-- ==== Sys2Proof/Tests/Slice0.lean ====
section
/-! SUPPORT. Tests of the model: ill-formed terms refused, words of the spec decoded, single steps with results worked out by hand from the rules, and a state that meets the hypotheses of each statement. -/

-- One proof after another, not side by side: threads that wait for the kernel each hold a stack.
set_option Elab.async false

namespace Sys2Proof.Tests

open Sys2Proof Sys2Proof.Machine

/-! ### WellFormed refuses an ill-formed term for each of its checks -/

/-- No guard, S = 0. -/
def g0 : Hdr := ⟨0, false, 0⟩
/-- The tail of R203 with every field zero. -/
def t0 : EngTail := ⟨0, 0, 0, 0, false, 0, 0⟩

theorem test_wf_good : wellFormed (.add g0 .d false 1 2 3) = true := by decide
theorem test_wf_guard : wellFormed (.add ⟨0, true, 0⟩ .d false 1 2 3) = false := by decide
theorem test_wf_step_is_no_instruction : wellFormed .coldReset = false := by decide
theorem test_wf_shift : wellFormed (.shli g0 .h6 1 2 16) = false ∧ wellFormed (.shli g0 .h6 1 2 15) = true := by decide
theorem test_wf_lane : wellFormed (.lget g0 .w3 1 2 3) = false ∧ wellFormed (.lset g0 .d 1 2 0) = false ∧ wellFormed (.lget g0 .b12 1 2 11) = true := by decide
theorem test_wf_shuffle : wellFormed (.lshuf g0 .d 1 2 3) = false ∧ wellFormed (.lsplat g0 .d 1 2) = false := by decide
theorem test_wf_field : wellFormed (.bfx g0 false 1 2 60 4) = false ∧ wellFormed (.bfx g0 false 1 2 60 3) = true := by decide
theorem test_wf_insert : wellFormed (.bfi g0 1 2 1 63) = false := by decide
theorem test_wf_select : wellFormed (.sel g0 .d 1 2 3 true 0) = false := by decide
theorem test_wf_cmpi : wellFormed (.cmpi g0 .gtu 1 2 0) = false ∧ wellFormed (.cmpi g0 .le 1 2 0) = true := by decide
theorem test_wf_fcvt : wellFormed (.fcvt g0 .fp32 .fp32 1 2) = false ∧ wellFormed (.fcvt g0 .vb8 .fp32 1 2) = false := by decide
theorem test_wf_fcvti : wellFormed (.fcvti g0 .fp32 .fp32 1 2) = false ∧ wellFormed (.fcvti g0 .int8 .bfx2 1 2) = false := by decide
theorem test_wf_icvtf : wellFormed (.icvtf g0 .e4m3 .int8 1 2) = false := by decide
theorem test_wf_frnd : wellFormed (.frnd g0 .e5m2 1 2) = false := by decide
theorem test_wf_ldp : wellFormed (.ldp g0 .d 1 2 2 0) = false := by decide
theorem test_wf_send : wellFormed (.send g0 6 3 3 1 0 2) = false ∧ wellFormed (.send g0 6 0 0 1 0 2) = true := by decide
theorem test_wf_recv : wellFormed (.recv g0 6 1 0) = false ∧ wellFormed (.recv g0 6 1 2) = false := by decide
theorem test_wf_redb : wellFormed (.redb g0 .sum .fp16 1 2 3 t0) = false := by decide
theorem test_wf_convb : wellFormed (.convb g0 .fp32 .fp32 1 2 3 t0) = false ∧ wellFormed (.convb g0 .aff32 .fp32 1 2 3 t0) = false := by decide
theorem test_wf_tail : wellFormed (.cpy g0 1 2 3 { t0 with freg := 1 }) = false ∧ wellFormed (.gath g0 1 2 3 0 0 { t0 with fdesc := 1 }) = false := by decide
theorem test_wf_rlcs : wellFormed (.rlcs g0 1 { t0 with ddesc := 1 }) = false := by decide
theorem test_wf_rlcq : wellFormed (.rlcq g0 0 11 1 2) = false := by decide

/-! ### Words (R185 to R204), written out from the encoding tables; those of the examples are named there -/

/-- R204: RDS x4, REFT. -/
theorem test_word_rds : decodeWords 0x01E4_0008 0 = .ok (.rds g0 .reft 4) := by rfl
/-- R198: ST.D d15[x0], x3. -/
theorem test_word_st : decodeWords 0x0113_03D8 0 = .ok (.st g0 .d 15 3 0 0) := by rfl
/-- R203: ESTAT p3, k2. -/
theorem test_word_estat : decodeWords 0x01D3_000A 0 = .ok (.estatP g0 3 2) := by rfl
/-- R193: MOV x2, g5. -/
theorem test_word_mov_g : decodeWords 0x0002_1421 0 = .ok (.movXdGn g0 2 5) := by rfl
/-- R196: FADD.W3 x1, x2, x3. -/
theorem test_word_fadd : decodeWords 0x00C1_4D00 0 = .ok (.fadd g0 .f32 1 2 3) := by rfl
/-- R197: FCMP.UN.ANY.W3 p2, x5, x5. -/
theorem test_word_fcmp : decodeWords 0x00D2_B51A 0 = .ok (.fcmp g0 .f32 .un true false 2 5 5) := by rfl
/-- R200: FUTW.PKG x3, d6[x2]. -/
theorem test_word_futw : decodeWords 0x0173_4136 0 = .ok (.futw g0 6 6 3 2) := by rfl
/-- R200: FUTR.PKG d6[x2], x1. -/
theorem test_word_futr : decodeWords 0x0170_45B6 0 = .ok (.futr g0 6 6 2 1) := by rfl
/-- R194: ADDI.D x2, x2, 1. -/
theorem test_word_addi : decodeWords 0x000A_4001 0 = .ok (.addi g0 .d 2 2 1) := by rfl
/-- R204: TRAP 5. -/
theorem test_word_trap : decodeWords 0x01E8_0005 0 = .ok (.trap g0 5) := by rfl
/-- R201: TALLOC takes two words. -/
theorem test_word_talloc : wordCount 0x0180_4000 = 2 ∧ decodeWords 0x0180_4000 0x0100_0000 = .ok (.talloc g0 (.imm 4) 2) := by decide
/-- R189: GN:GP = 0b1000 is no instruction. -/
theorem test_word_bad_guard : (decodeWords 0x10A8_0000 0).toOption = none := by rfl
/-- The bytes of a word stand least significant first (R4), and the rest of the list is left. -/
theorem test_bytes_nop : decode [0x00, 0x00, 0xA8, 0x00, 0xFF] = .ok (.nop g0, [0xFF]) := by rfl
theorem test_table_word : decodeTableWord 32 0x00A8_0001 = some (.yield g0) := by rfl
theorem test_encode_back : encode (.addi g0 .d 2 2 1) = some (0x000A_4001, none) := by rfl

/-! ### Single steps -/

/-- The placed machine (log 3) with its context replaced. -/
def one (c : Ctx) : State :=
  { State.reset.withCode [] with held := [(placedLine, Held.fresh (.slot placedSlot) 0xFF00_0000_0000_0000 c 0 0)] }
/-- The placed context with the values of x1 to x3. -/
def ctx3 (x1 x2 x3 : XReg) : Ctx := { placedCtx with x := #v[0, x1, x2, x3, 0, 0, 0, 0] }
/-- The context after an instruction. -/
def after (i : Instr) (c : Ctx) : Ctx := match exec i (one c) with | .next t => t.ctxAt placedLine | _ => c
/-- Register r after an instruction on x1 to x3. -/
def gives (i : Instr) (x1 x2 x3 : XReg) (r : Reg) : XReg := xget (after i (ctx3 x1 x2 x3)).x r
/-- The value that a variable-latency operation owes. -/
def owes (i : Instr) (x1 x2 x3 : XReg) : Option XReg :=
  match exec i (one (ctx3 x1 x2 x3)) with
  | .next t => t.ops.head?.bind fun o => match o.2.kind with | .value v .. => some v | _ => none
  | _ => none
/-- R210: lanes wrap, each in its own width. -/
theorem test_add_wraps : gives (.add g0 .b12 false 1 2 3) 0 0x01FF 0x0101 1 = 0x0200 := by decide
/-- R214: SUB borrows within a lane. -/
theorem test_sub_lane : gives (.sub g0 .h6 false 1 2 3) 0 0x0001_0000 0x0001_0001 1 = 0xFFFF := by decide
/-- R215: IOVF lands with the result. -/
theorem test_add_ck_flags : (match exec (.add g0 .d true 1 2 3) (one (ctx3 0 0x7FFF_FFFF_FFFF_FFFF 1)) with
    | .next t => (mapFind t.held placedLine).map (·.flagsAt) | _ => none) = some [(8, 0x0200_0000#32)] := by decide
/-- R209: `.D` leaves bytes 8 to 11. -/
theorem test_d_keeps_high_bytes : gives (.and g0 .d 1 2 3) 0xABCD_0000_0000_0000_0000_0000 0xFF 0x0F 1 = 0xABCD_0000_0000_0000_0000_000F := by decide
/-- R218: an immediate of -200 acts as 56 in `.B12`. -/
theorem test_addi_b12 : gives (.addi g0 .b12 1 2 (-200)) 0 0x01 0 1 = 0x3838_3838_3838_3838_3838_3839 := by decide
/-- R219: MOVI sign-extends. -/
theorem test_movi : gives (.movi g0 1 (-2)) 0 0 0 1 = 0xFFFF_FFFF_FFFF_FFFE := by decide
/-- R219: MOVH keeps bits [31:0]. -/
theorem test_movh : gives (.movh g0 1 0x1234_5678) 0x9ABC_DEF0 0 0 1 = 0x1234_5678_9ABC_DEF0 := by decide
/-- R220: the rotation of the example, and an index out of range. -/
theorem test_lshuf : gives (.lshuf g0 .w3 1 1 2) 0x0000_000C_0000_000B_0000_000A 0x0000_0001_0000_0000_0000_0002 0 1 = 0x0000_000B_0000_000A_0000_000C ∧
    gives (.lshuf g0 .w3 1 1 2) 0x0000_000C_0000_000B_0000_000A 0x0000_0003 0 1 = 0x0000_000A_0000_000A_0000_0000 := by decide
/-- R221: BFX of a field with its top bit set. -/
theorem test_bfx : gives (.bfx g0 true 1 2 4 3) 0 0x00F0 0 1 = 0xFFFF_FFFF_FFFF_FFFF ∧ gives (.bfx g0 false 1 2 4 3) 0 0x00F0 0 1 = 0xF := by decide
/-- R216: the corner cases of division. -/
theorem test_div_by_zero : (owes (.div g0 .d 1 2 3) 0 5 0).map xD = some 0xFFFF_FFFF_FFFF_FFFF ∧ (owes (.rem g0 .d 1 2 3) 0 5 0).map xD = some 5 := by decide
theorem test_div_most_negative : (owes (.div g0 .b12 1 2 3) 0 0x80 0xFF).map (·.extractLsb' 0 8) = some 0x80 ∧
    (owes (.rem g0 .b12 1 2 3) 0 0x80 0xFF).map (·.extractLsb' 0 8) = some 0 := by decide
/-- R216: division truncates toward zero; -7 by 2. -/
theorem test_div_truncates : (owes (.div g0 .d 1 2 3) 0 0xFFFF_FFFF_FFFF_FFF9 2).map xD = some 0xFFFF_FFFF_FFFF_FFFD ∧
    (owes (.rem g0 .d 1 2 3) 0 0xFFFF_FFFF_FFFF_FFF9 2).map xD = some 0xFFFF_FFFF_FFFF_FFFF := by decide
/-- R223: signed and unsigned order differ at -1 and 1. -/
theorem test_cmp_signs : (after (.cmp g0 .d true .lt 2 2 3) (ctx3 0 0xFFFF_FFFF_FFFF_FFFF 1)).p 2 = true ∧
    (after (.cmp g0 .d true .ltu 2 2 3) (ctx3 0 0xFFFF_FFFF_FFFF_FFFF 1)).p 2 = false := by decide
/-- R223: with no lane on, ALL gives 1 and ANY 0. -/
theorem test_cmp_no_lane : (after (.cmp g0 .w3 false .ne 2 2 2) { ctx3 0 0 0 with pred := 1 }).p 2 = true ∧
    (after (.cmp g0 .w3 true .eq 2 2 2) { ctx3 0 0 0 with pred := 1 }).p 2 = false := by decide
/-- R97: p0 stays 1. -/
theorem test_p0 : (after (.pnot g0 0 0) (ctx3 0 0 0)).p 0 = true := by decide
/-- R225: BR -1 goes back one word; CALL links PC + 4. -/
theorem test_branch : (after (.br g0 (-1)) (ctx3 0 0 0)).pc = 0xFF00_0000_001F_FFFC ∧ gives (.call g0 1 2) 0 0 0 1 = 0xFF00_0000_0020_0004 := by decide
/-- The same machine with the page of the line mapped as a context page and a trap handler. -/
def handled (c : Ctx) : State :=
  let s := one c
  { s with tcache := ⟨16, 0, 0, 0xFF00_0000_0000_0000, ⟨0x2000_0000_0010_000F, 4096⟩⟩ :: s.tcache, parts := [(0, { partReset with trapvec := 0xFF00_0000_0040_0000 })] }
/-- R226, R370: a target that is no multiple of 4 traps with ALIGN, detail 16; the handler starts with the cause in x1, the target in x2 and the PC in x3. -/
theorem test_jmp_traps : (match exec (.jmp g0 2) (handled (ctx3 0 2 0)) with
    | .next t => let c := t.ctxAt placedLine; (c.pc, xget c.x 0, xget c.x 1, xget c.x 2, xget c.x 3, c.nest, c.pred)
    | _ => (0, 0, 0, 0, 0, 0, 0)) =
    (0xFF00_0000_0040_0000, 0xFF00_0000_0000_0080, 0x0010_0006, 2, 0xFF00_0000_0020_0000, 1, 0x000F_FF01) := by decide +kernel
/-- R102: and the trap line holds PC, PRED, STAT and the cause. -/
theorem test_trap_line : (match exec (.jmp g0 2) (handled (ctx3 0 2 0)) with
    | .next t => (t.readN 0x10_0080 8, t.readN 0x10_0088 4, t.readN 0x10_008C 4, t.readN 0x10_0090 4, t.readN 0x10_0098 8, t.readN 0x10_00B8 12)
    | _ => (0, 0, 0, 0, 0, 0)) = (0xFF00_0000_0020_0000, 0x000F_FF01, 0x201, 0x0010_0006, 2, 2) := by decide +kernel
/-- R245, R161: 1.5 + 1.5 in FP32, in every lane. -/
theorem test_fadd : gives (.fadd g0 .f32 1 2 3) 0 0x3FC0_0000_3FC0_0000_3FC0_0000 0x3FC0_0000_3FC0_0000_3FC0_0000 1 = 0x4040_0000_4040_0000_4040_0000 := by decide
/-- R172: an FP16 overflow rounds to infinity. -/
theorem test_fmul_overflow : (gives (.fmul g0 .f16 1 2 2) 0 0x7BFF 0 1).extractLsb' 0 16 = 0x7C00 := by decide
/-- R244: a fused product rounds once: 3 x 3 - 9 is zero. -/
theorem test_fms : (gives (.fms g0 .f64 1 2 2 3) 0 0x4008_0000_0000_0000 0x4022_0000_0000_0000 1).extractLsb' 0 64 = 0 := by decide
/-- R246: the example's unordered comparison. -/
theorem test_fcmp_un : (after (.fcmp g0 .f32 .un true false 2 1 1) (ctx3 0x7FC0_0000_0000_0000_0000_0000 0 0)).p 2 = true := by decide
/-- R171: the block of the example: 6.0, -1.25, 0 and 0.125. -/
theorem test_vb8_block : ((decodeBlock .vb8 ([0x64, 0xF5, 0xFB, 0x00] ++ List.replicate 252 0) 0x81 false).1.take 4).map (fun v => (fEncode ffp32 0 v).1) =
    [0x40C0_0000, 0xBFA0_0000, 0x0000_0000, 0x3E00_0000] := by decide +kernel
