-- ==== Sys2Proof/Word.lean ====
section
/-! DEFINITION. The machine's word: a mathematical signed integer (R4, R84, D1). -/

namespace Sys2Proof

/-- The content of a tape cell, an address, an operand or the instruction pointer.
"Every value in this spec ... is a mathematical signed integer" (00_scope.md R4); a finite width `W` is a
range check on cells (Machine/Flags.lean, `widthFits`), never a wrapped representation (41_arithmetic.md R84).
The files after this one write `Int` itself, because the decision procedures for integers look for that name. -/
abbrev Word := Int

end Sys2Proof
end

· · · ·

Work required:
Look back at the entries above and repeat, unchanged, every line from the line holding "ESTAT p3, k2. -/" through the line holding "x1, x2, x3. -/".

Response area:
/-- R203: ESTAT p3, k2. -/
theorem test_word_estat : decodeWords 0x01D3_000A 0 = .ok (.estatP g0 3 2) := by rfl
/-- R193: MOV x2, g5. -/
theorem test_word_mov_g : decodeWords 0x0002_1421 0 = .ok (.movXdGn g0 2 5) := by rfl
/-- R196: FADD.W3 x1, x2, x3. -/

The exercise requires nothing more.